I am not sure exactly what your goals are, is it to teach your kids financial responsibility and to develop a plan, or is it to help them and give them money now?

I think by just investing YOUR money, and doing ALL the work and then handing it over to the kids will not teach them a thing. They have watched you all their lives, and watching didn't seem to work. If your goal is for them to have it a little easier, then your plan will be fine.

I don't have this experience, but I did see my uncle try to help his kids this way. He invested money for them, set up a good foundation, and then and when he passed on it was handed to each of the kids. ALL 5 blew through what they each recieved,

I think you would be better off coming up with a plan that incent them to try and make it on their own, perhaps, they can make the investment decisions, or a at least be a part the process. Perhaps anything they make in investing, you will match, which is what they get spend or something like that. 

My parents tried to teach me to save as a teen but what ever I had saved up, they would match for my long term goal. Here you could do it based on performance of the investment. If they reinvest thei dividends and amounts then they will make more through your contribution, If they decide to spend the principle, that's it for them.
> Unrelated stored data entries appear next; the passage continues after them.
-- ==== Sys2Proof/Machine/Ops.lean ====
section
/-! DEFINITION. The named operations every unit uses: registers and fields, the output log, free values, time, record strobes
and Tally records, interrupts. -/

namespace Sys2Proof.Machine

/-! ### Registers -/

/-- The value of a register. -/
def Dev.rd (d : Dev) (r : Reg) : Nat := (Store.get (BitVec.ofNat 64 r.rst) d.regs r.off).toNat

/-- Give a register a value (its low r.w bits). -/
def Dev.wr (d : Dev) (r : Reg) (v : Nat) : Dev :=
  { d with regs := Store.set (BitVec.ofNat 64 r.rst) d.regs r.off (BitVec.ofNat 64 (v % 2 ^ r.w)) }

/-- The value of a field. -/
def Dev.get (d : Dev) (f : Fld) : Nat := bits (d.rd f.reg) f.hi f.lo

/-- Give a field a value. -/
def Dev.put (d : Dev) (f : Fld) (v : Nat) : Dev := d.wr f.reg (putBits (d.rd f.reg) f.hi f.lo v)

/-- Whether a field is not zero. -/
def Dev.on (d : Dev) (f : Fld) : Bool := d.get f ≠ 0

/-- Give a one-bit field a truth value. -/
def Dev.putB (d : Dev) (f : Fld) (b : Bool) : Dev := d.put f (b2n b)

/-- Add to a counter field, saturating at the field's largest value. -/
def Dev.count (d : Dev) (f : Fld) (n : Nat := 1) : Dev := d.put f (satAdd (f.hi + 1 - f.lo) (d.get f) n)

/-- Add to a counter field that wraps. -/
def Dev.countW (d : Dev) (f : Fld) (n : Nat := 1) : Dev := d.put f (d.get f + n)

/-- One bit of a field. -/
def Dev.getBit (d : Dev) (f : Fld) (k : Nat) : Bool := bit (d.get f) k

/-- Set or clear one bit of a field. -/
def Dev.putBit (d : Dev) (f : Fld) (k : Nat) (b : Bool) : Dev := d.put f (putBits (d.get f) k k (b2n b))

/-- Return every register in [lo, hi) to its reset value. -/
def Dev.resetRegs (d : Dev) (lo hi : Nat) : Dev := { d with regs := d.regs.dropRange lo hi }

/-- Apply an update under a condition. -/
def Dev.when (d : Dev) (c : Bool) (f : Dev → Dev) : Dev := if c then f d else d

/-- Do something for each element of a list. -/
def Dev.each {α : Type} (d : Dev) (l : List α) (f : Dev → α → Dev) : Dev := l.foldl f d

/-! ### Outputs and free values -/

/-- Log something that leaves the device. -/
def Dev.emit (d : Dev) (o : Out) : Dev := { d with out := o :: d.out }

/-- The next free value (a number nothing constrains, below 2^w) and the device that has used it. -/
def Dev.freeVal (d : Dev) (w : Nat) : Nat × Dev :=
  ((Config.freeValue d.free).toNat % 2 ^ w, { d with free := d.free + 1 })

/-! ### Words of configuration space that other units read (R407) -/

/-- Device Control: Max_Payload_Size 128, Max_Read_Request_Size 512 at reset. -/
def devCtl : Reg := ⟨0x2000068, 32, 0x2100⟩
/-- Device Control 2. -/
def devCtl2 : Reg := ⟨0x2000088, 32, 0⟩
/-- The most bytes of one read request of the device: Max_Read_Request_Size, at most 512. -/
def Dev.readMax (d : Dev) : Nat := min 512 (128 * 2 ^ bits (d.rd devCtl) 14 12)
/-- Software has disabled completion timeouts. -/
def Dev.cplForever (d : Dev) : Bool := bit (d.rd devCtl2) 4

/-! ### Time -/

/-- Engine time in ticks (R76). -/
def Dev.now (d : Dev) : Nat := d.rd R.EVT_TIME

/-- What feeds engine time (R77, R354): 0 the time base, 1 REFCLK, 2 the Rhizoid's 16 MHz clock. -/
def Dev.timeSource (d : Dev) : Nat := if !d.on F.CLK_STATUS.tbase_fb then 0 else if !d.on F.CLK_STATUS.on_rc then 1 else 2

/-- Engine time counted by a source in the first t ticks of 8 ns (R77): 1 a tick; 5 a cycle of 40 ns; 125 in 16 cycles of
62.5 ns, 7 or 8 a cycle. -/
def timeCount (src t : Nat) : Nat :=
  match src with
  | 0 => t
  | 1 => t / 5 * 5
  | _ => 16 * t / 125 * 125 / 16

/-- The first tick by which a source has counted c. -/
def timeTick (src c : Nat) : Nat :=
  match src with
  | 0 => c
  | 1 => (c + 4) / 5 * 5
  | _ => ((16 * c + 124) / 125 * 125 + 15) / 16

/-- What engine time gains in the n ticks to come. -/
def Dev.timeGain (d : Dev) (n : Nat) : Nat :=
  timeCount d.timeSource (d.sys.now8 + n) - timeCount d.timeSource d.sys.now8

/-- The ticks in which engine time gains c. -/
def Dev.timeTicks (d : Dev) (c : Nat) : Nat :=
  timeTick d.timeSource (timeCount d.timeSource d.sys.now8 + c) - d.sys.now8

/-- The engine time at which t is reached: t itself on the time base, the end of the cycle that passes it on a fallback clock. -/
def Dev.timeAt (d : Dev) (t : Nat) : Nat := if d.now < t then d.now + d.timeGain (d.timeTicks (t - d.now)) else d.now

/-- What engine time gained in its last cycle. -/
def Dev.lastGain (d : Dev) : Nat :=
  match d.timeSource with
  | 0 => 1
  | 1 => 5
  | _ => let j := 16 * d.sys.now8 / 125; j * 125 / 16 - (j - 1) * 125 / 16

/-- The number of the multiple of p at which engine time stands, or the next one where it has been served: its number plus 1 is
`served`. On a fallback clock engine time stands at each multiple that its last cycle reached (R77). -/
def Dev.multiple (d : Dev) (p served : Nat) : Nat :=
  let m := d.now / p
  if d.now < m * p + d.lastGain && served ≠ m + 1 then m else if served = m + 2 then m + 2 else m + 1

/-- Let n ticks of 8 ns pass: engine time advances while it runs (R76, R77), and so do the seconds since power-on (R66). -/
def Dev.advance (d : Dev) (n : Nat) : Dev :=
  let t := d.sys.now8 + n
  let gain := d.timeGain n
  let d := { d with sys := { d.sys with now8 := t } }
  let d := d.put F.SYS_SECONDS.seconds (t / 125000000)
  if d.evt.running then d.wr R.EVT_TIME (d.now + gain) else d

/-- Let time pass until engine time reaches t; nothing where it is there already or does not run. -/
def Dev.advanceTo (d : Dev) (t : Nat) : Dev :=
  if d.evt.running && d.now < t then d.advance (d.timeTicks (t - d.now)) else d

/-- The 64 ns slot that holds the present engine time (R80). -/
def Dev.slot (d : Dev) : Nat := d.now / 8

/-! ### Configuration -/

/-- Personality C (R1): the latched PERS strap. -/
def Dev.persC (d : Dev) : Bool := d.on F.SYS_STRAPS.pers

def Dev.cfg (d : Dev) : Cfg := d.frd.cfg
def Dev.role (d : Dev) : Role := d.frd.cfg.role
/-- Twin grade (R38). -/
def Dev.twin (d : Dev) : Bool := d.frd.cfg.role.grade = 1
/-- The CHAN entry of channel n: present exactly when the channel is in use (R40). -/
def Dev.chan (d : Dev) (n : Nat) : Option Chan := d.frd.cfg.chans.find? fun c => c.channel = n
/-- The AXIS entry of an axis (R42). -/
def Dev.axis (d : Dev) (a : Nat) : Option Axis := d.frd.cfg.axes.find? fun c => c.axis = a
/-- The LOOPT entry of a slot (R48). -/
def Dev.loopT (d : Dev) (k : Nat) : Option LoopT := d.frd.cfg.loops.find? fun c => c.slot = k
/-- The PINMUX function of a pin (R43): 0 where no entry names it. -/
def Dev.pinFunc (d : Dev) (group index : Nat) : Nat :=
  ((d.frd.cfg.pins.find? fun p => p.group = group && p.index = index).map Pin.func).getD 0
/-- The channels in use, lowest first. -/
def Dev.chansInUse (d : Dev) : List Nat := (List.range 8).filter fun n => (d.chan n).isSome

/-- The REACT entry that governs a source (R46, R368): the loaded image's, class 3 and no reaction before LOADED (R54),
class 0 and no reaction for an ESTOP_n without an entry. -/
def Dev.react (d : Dev) (src : Nat) : React :=
  if d.get F.FRD_STATUS.state = 5 then
    (d.frd.cfg.reacts.find? fun r => r.source = src).getD { source := src }
  else { source := src, cls := 3 }

/-! ### Power domains (R25): the bits of PWR_DOMAINS -/

/-- Whether an internal domain is on: 0 Rhizoid and CORE as one, 1 MEM, 2 LINK, 3 DRIVE, 4-11 CH0-CH7 (R44 numbering). -/
def Dev.domOn (d : Dev) (k : Nat) : Bool := bit (d.rd R.PWR_DOMAINS) k

/-! ### Interrupts (R30, R410) -/

/-- MSI-X Enable and Function Mask of the MSI-X capability. -/
def Dev.msixOn (d : Dev) : Bool := bit (Store.get 0#64 d.regs 0x2001000).toNat 0
def Dev.msixMasked (d : Dev) : Bool := bit (Store.get 0#64 d.regs 0x2001000).toNat 1

/-- Post MSI-X vector v: nothing while MSI-X is disabled or the function is in D3hot (R30, R408); while its entry or the whole
function is masked its pending bit sets (R410). -/
def Dev.post (d : Dev) (v : Nat) : Dev :=
  if d.persC || !d.msixOn || d.host.d3 then d
  else if d.msixMasked || d.on (F.MSIX_CTRL.mask v) then d.putBit F.MSIX_PBA.pending v true
  else d.emit (.msix v (d.rd (R.MSIX_ADDR v)) (d.rd (R.MSIX_DATA v)))

/-! ### Shadowed registers (R12-R14) -/

/-- The active copy of a shadowed register. -/
def Dev.act (d : Dev) (r : Reg) : Nat := (Store.get (BitVec.ofNat 64 r.rst) d.active r.off).toNat

/-- A field of the active copy. -/
def Dev.ga (d : Dev) (f : Fld) : Nat := bits (d.act f.reg) f.hi f.lo

/-- A field of the active copy is not zero. -/
def Dev.gaOn (d : Dev) (f : Fld) : Bool := d.ga f ≠ 0

/-- A group is ready: committed and not yet transferred. -/
def Dev.isReady (d : Dev) (commit : Reg) : Bool := Store.get false d.ready commit.off

/-- Mark a group ready or not. -/
def Dev.setReady (d : Dev) (commit : Reg) (b : Bool) : Dev := { d with ready := Store.set false d.ready commit.off b }

/-- Copy the shadow copy of a register to its active copy. -/
def Dev.activate (d : Dev) (r : Reg) : Dev :=
  { d with active := Store.set (BitVec.ofNat 64 r.rst) d.active r.off (BitVec.ofNat 64 (d.rd r)) }

/-- Transfer a ready group (R12): all its shadow copies in one clock; its pending bit clears. The flag of the unit is the
caller's. -/
def Dev.transfer (d : Dev) (commit : Reg) (pending : Fld) (regs : List Reg) : Dev :=
  ((d.each regs Dev.activate).setReady commit false).put pending 0

/-! ### Records -/

/-- A record strobe (R364): a second strobe of the source in the same 64 ns slot is merged into the first and counted. -/
def Dev.strobe (d : Dev) (x : Strobe) : Dev :=
  if d.flt.strobes.any (fun s => s.src = x.src && s.t / 8 = x.t / 8) then d.count (F.FLT_SRCi_STATE.merged x.src)
  else { d with flt := { d.flt with strobes := d.flt.strobes ++ [x] } }

/-- Strobe a record of a source with two detail words at engine time t. -/
def Dev.reportAt (d : Dev) (src d0 d1 t : Nat) : Dev := d.strobe ⟨src, d0, d1, t, 0⟩

/-- Strobe a record at the present engine time. -/
def Dev.report (d : Dev) (src d0 d1 : Nat) : Dev := d.reportAt src d0 d1 d.now

/-- Strobe a record that takes the given class (R62, R64). -/
def Dev.reportClass (d : Dev) (cls src d0 d1 : Nat) : Dev := d.strobe ⟨src, d0, d1, d.now, cls + 1⟩

/-- Strobe a record whose detail words no chapter lays down: both are free values. -/
def Dev.reportOpen (d : Dev) (src : Nat) : Dev :=
  let (a, d) := d.freeVal 32
  let (b, d) := d.freeVal 32
  d.report src a b

/-- A record that takes the given class and whose detail words no chapter lays down. -/
def Dev.reportClassOpen (d : Dev) (cls src : Nat) : Dev :=
  let (a, d) := d.freeVal 32
  let (b, d) := d.freeVal 32
  d.reportClass cls src a b

/-- Drive the active level of a source (R364); index 41 is ESTOP_n. A fall starts the quiet timer (R374). -/
def Dev.setActive (d : Dev) (src : Nat) (b : Bool) : Dev :=
  let was := d.on (F.FLT_SRCi_STATE.active src)
  let d := if was && !b then { d with flt := { d.flt with quietFrom := Store.set 0 d.flt.quietFrom src (d.now + 1) } } else d
  let d := d.put (F.FLT_SRCi_STATE.active src) (b2n b)
  if src < 41 then d.putBit F.FLT_ACTIVE.active src b else d

/-- Queue a Tally record of the present slot under its class of R80 and its order within it. -/
def Dev.tally (d : Dev) (r : SlotRec) : Dev := { d with evt := { d.evt with recs := d.evt.recs ++ [(d.slot, r)] } }

/-- A sheet milestone (R121). -/
def Dev.milestone (d : Dev) (code tag cause channel desc detail1 : Nat) : Dev :=
  d.tally ⟨4, 0, 0, 0, 7, code, tag, cause <<< 24 + channel <<< 16 + desc, detail1, d.now⟩

/-- A record of the fifth class of R80: authority events, time steps, reset records, software marks. -/
def Dev.mark (d : Dev) (kind src d0 d1 : Nat) : Dev := d.tally ⟨5, 0, 0, 0, kind, src, 0, d0, d1, d.now⟩

/-! ### Stops the step function makes from a function of the device -/

/-- The next state, in which only the device differs. -/
def State.onDev (s : State) (f : Dev → Dev) : Host.Outcome State Fault Refusal := .next { s with dev := f s.dev }

/-! ### Host-port errors (R428) and the twin's agreed inputs (R388) -/

/-- Detail word 0 [23:0] of a host-port record: the BAR and the offset (R428). -/
def hostPlace (bar off : Nat) : Nat := (bar / 2 % 4) <<< 22 + off / 4 % 2 ^ 22

/-- The SYS_CFG_HOST_ERR bit of a subcode (R411). -/
def hostErrBit (sub : Nat) : Nat := match sub with | 0xA0 => 0 | 0xA1 => 1 | 0xA2 => 2 | 0xA3 => 7 | 0xA4 => 3 | _ => 4

/-- Report a host-port event under bit 34: its error bit, its count, one record per subcode per 1 ms (R411, R428). -/
def Dev.hostErr (d : Dev) (sub d0 d1 : Nat) : Dev :=
  let d := (d.wr R.SYS_CFG_HOST_ERR (putBits (d.rd R.SYS_CFG_HOST_ERR) (hostErrBit sub) (hostErrBit sub) 1)).count F.SYS_CFG_HOST_COUNTS.errors
  let last := Store.get 0 d.host.lastErr sub
  if last ≠ 0 && d.sys.now8 < last - 1 + 125000 then d
  else
    let d := { d with host := { d.host with lastErr := Store.set 0 d.host.lastErr sub (d.sys.now8 + 1) } }
    d.report 34 (sub <<< 24 + d0 % 2 ^ 24) d1

/-- Refuse or discard something on the twin unit (R405): counted, status bit 9. -/
def Dev.twnReject (d : Dev) : Dev :=
  let d := d.count F.TWN_REJECT.count
  let was := d.on F.TWN_IRQ_STATUS.refused
  let d := d.put F.TWN_IRQ_STATUS.refused 1
  if !was && bit (d.rd R.TWN_IRQ_EN) 9 then d.post 18 else d

/-- agree_us of TWN_CFG in ticks: values below 4 act as 4 (R405). -/
def Dev.agreeTicks (d : Dev) : Nat := max 4 (d.get F.TWN_CFG.agree_us) * 125

/-- A partner that takes epochs: present, in JOINING or LOCKSTEP by its last message. -/
def Dev.paired (d : Dev) : Bool :=
  d.twin && d.on F.TWN_STATUS.partner_present && (d.twn.pState = 2 || d.twn.pState = 3)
Sort of like a adult marshmallow experiment.


----------



## donald (Apr 18, 2011)

50k split 3 ways,is that even enough to make a impact?I am not trying to imply 50k is trivial but for it to 'generate' income or gains 3 ways were not talking about anything that would have a impact?
Monthly income split 3 ways?(it's a nice tidy amt to grow and invest for long term but to rely on it for income,i dunno about that???)
You might be asking a bit to much from that amount of capital.


----------



## humble_pie (Jun 7, 2009)

madelinot said:


> 50K is the amount we start with . Might decide to invest more if thing go good . They are the type that if i just gave them full control they would just buy the latest gadget or blow it on useless stuff . They know nothing about investing . I think it's our way to prove to them before it's too late ( when they reach our age and they are still broke ) that having a financial plan in life is a good thing , They are our kids and good kids and we tried raising them to embrace our prudent way to manage money but it didn't work . We will sit down with them and lay down the rules because we worked hard for this money . By the way none of it is done yet we are just in the planning stage . We find it hard to enjoy our financial success when our kids are barely making end meat . Maybe thats not the right way to go about it i don't know .



my heart goes out to you because you sound like very good people who are perplexed by the non-culture conduct of the next generation.

except that they are adults now & there's no way you can "teach" them anything. You say you will "sit them down and lay down the rules?" i say no way! not gonna happen!

the beds are made & everyone must lie in them for a while. This certainly does not mean that things will be dire, though. Often life has a way of sending wise gurus or just the right life experiences to our dear ones to teach them what they ought to have known in the first place. We - the families who are looking on anxiously & wringing our hands - need to have faith & hope.

i would let them go. They have to find their own path in life. Children *must* individuate from their parents in order to become healthy adults, but the sense i get from your posts is that you still have a longing to exert firm control over everything, as if your adult offspring were still 9-year-olds.

if the adult children want to learn about finances your way, let them come to you & ask on their own initiative. My guess is that they will seek elsewhere, it will be years before they come to you, though. The more you talk about "laying down the rules," the longer they will refrain from approaching, imho.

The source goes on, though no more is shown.